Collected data
-=-=-=-=-

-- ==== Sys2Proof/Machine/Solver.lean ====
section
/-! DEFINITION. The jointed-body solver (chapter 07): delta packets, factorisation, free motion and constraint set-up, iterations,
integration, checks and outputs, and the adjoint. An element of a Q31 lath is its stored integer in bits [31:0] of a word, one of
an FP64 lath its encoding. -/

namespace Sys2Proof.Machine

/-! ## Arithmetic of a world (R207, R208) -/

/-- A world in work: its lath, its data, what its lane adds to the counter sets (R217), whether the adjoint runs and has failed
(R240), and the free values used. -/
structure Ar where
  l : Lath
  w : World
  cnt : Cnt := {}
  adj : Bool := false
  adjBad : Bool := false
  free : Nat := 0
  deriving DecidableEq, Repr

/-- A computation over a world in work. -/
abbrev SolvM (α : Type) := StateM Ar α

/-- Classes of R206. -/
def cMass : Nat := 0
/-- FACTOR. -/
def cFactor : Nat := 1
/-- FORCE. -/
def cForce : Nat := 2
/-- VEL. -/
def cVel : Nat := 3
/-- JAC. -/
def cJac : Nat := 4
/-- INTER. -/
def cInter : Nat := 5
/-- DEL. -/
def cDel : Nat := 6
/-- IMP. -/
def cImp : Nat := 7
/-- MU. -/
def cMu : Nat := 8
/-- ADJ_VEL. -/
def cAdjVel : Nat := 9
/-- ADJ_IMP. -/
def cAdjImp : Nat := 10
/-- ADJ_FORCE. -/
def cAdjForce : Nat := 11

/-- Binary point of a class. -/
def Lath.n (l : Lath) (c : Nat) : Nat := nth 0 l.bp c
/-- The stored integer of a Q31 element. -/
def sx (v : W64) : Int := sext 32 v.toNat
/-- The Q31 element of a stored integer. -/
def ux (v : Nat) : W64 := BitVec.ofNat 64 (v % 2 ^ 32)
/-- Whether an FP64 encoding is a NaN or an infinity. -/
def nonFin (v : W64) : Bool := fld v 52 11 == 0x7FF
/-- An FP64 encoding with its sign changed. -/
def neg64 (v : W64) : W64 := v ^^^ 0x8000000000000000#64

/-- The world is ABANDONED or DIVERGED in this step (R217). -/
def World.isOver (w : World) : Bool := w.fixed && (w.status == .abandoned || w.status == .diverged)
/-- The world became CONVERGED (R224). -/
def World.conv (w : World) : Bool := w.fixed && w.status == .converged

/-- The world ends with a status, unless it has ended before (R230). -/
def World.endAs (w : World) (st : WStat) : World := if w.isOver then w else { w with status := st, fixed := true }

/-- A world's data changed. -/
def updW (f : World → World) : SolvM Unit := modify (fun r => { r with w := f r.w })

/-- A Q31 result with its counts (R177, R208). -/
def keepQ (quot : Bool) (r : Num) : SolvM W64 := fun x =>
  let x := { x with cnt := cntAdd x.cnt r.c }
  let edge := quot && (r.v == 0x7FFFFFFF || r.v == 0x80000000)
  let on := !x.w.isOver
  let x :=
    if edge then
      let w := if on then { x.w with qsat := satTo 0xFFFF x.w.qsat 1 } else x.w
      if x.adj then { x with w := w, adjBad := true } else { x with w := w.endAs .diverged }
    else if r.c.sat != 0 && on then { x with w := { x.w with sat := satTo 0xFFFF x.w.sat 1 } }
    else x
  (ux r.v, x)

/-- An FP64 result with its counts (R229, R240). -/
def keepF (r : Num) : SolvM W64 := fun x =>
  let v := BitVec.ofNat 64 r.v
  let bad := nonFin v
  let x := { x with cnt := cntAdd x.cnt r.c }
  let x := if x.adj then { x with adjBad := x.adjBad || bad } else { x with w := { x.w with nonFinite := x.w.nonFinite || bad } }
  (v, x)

-=-=-=-=-

Of all the entries above, retype exactly the lines from the line with "def updW (f" to the line with "let w := if", both included, and no others.

def updW (f : World → World) : SolvM Unit := modify (fun r => { r with w := f r.w })

/-- A Q31 result with its counts (R177, R208). -/
def keepQ (quot : Bool) (r : Num) : SolvM W64 := fun x =>
  let x := { x with cnt := cntAdd x.cnt r.c }
  let edge := quot && (r.v == 0x7FFFFFFF || r.v == 0x80000000)
  let on := !x.w.isOver
  let x :=
    if edge then
      let w := if on then { x.w with qsat := satTo 0xFFFF x.w.qsat 1 } else x.w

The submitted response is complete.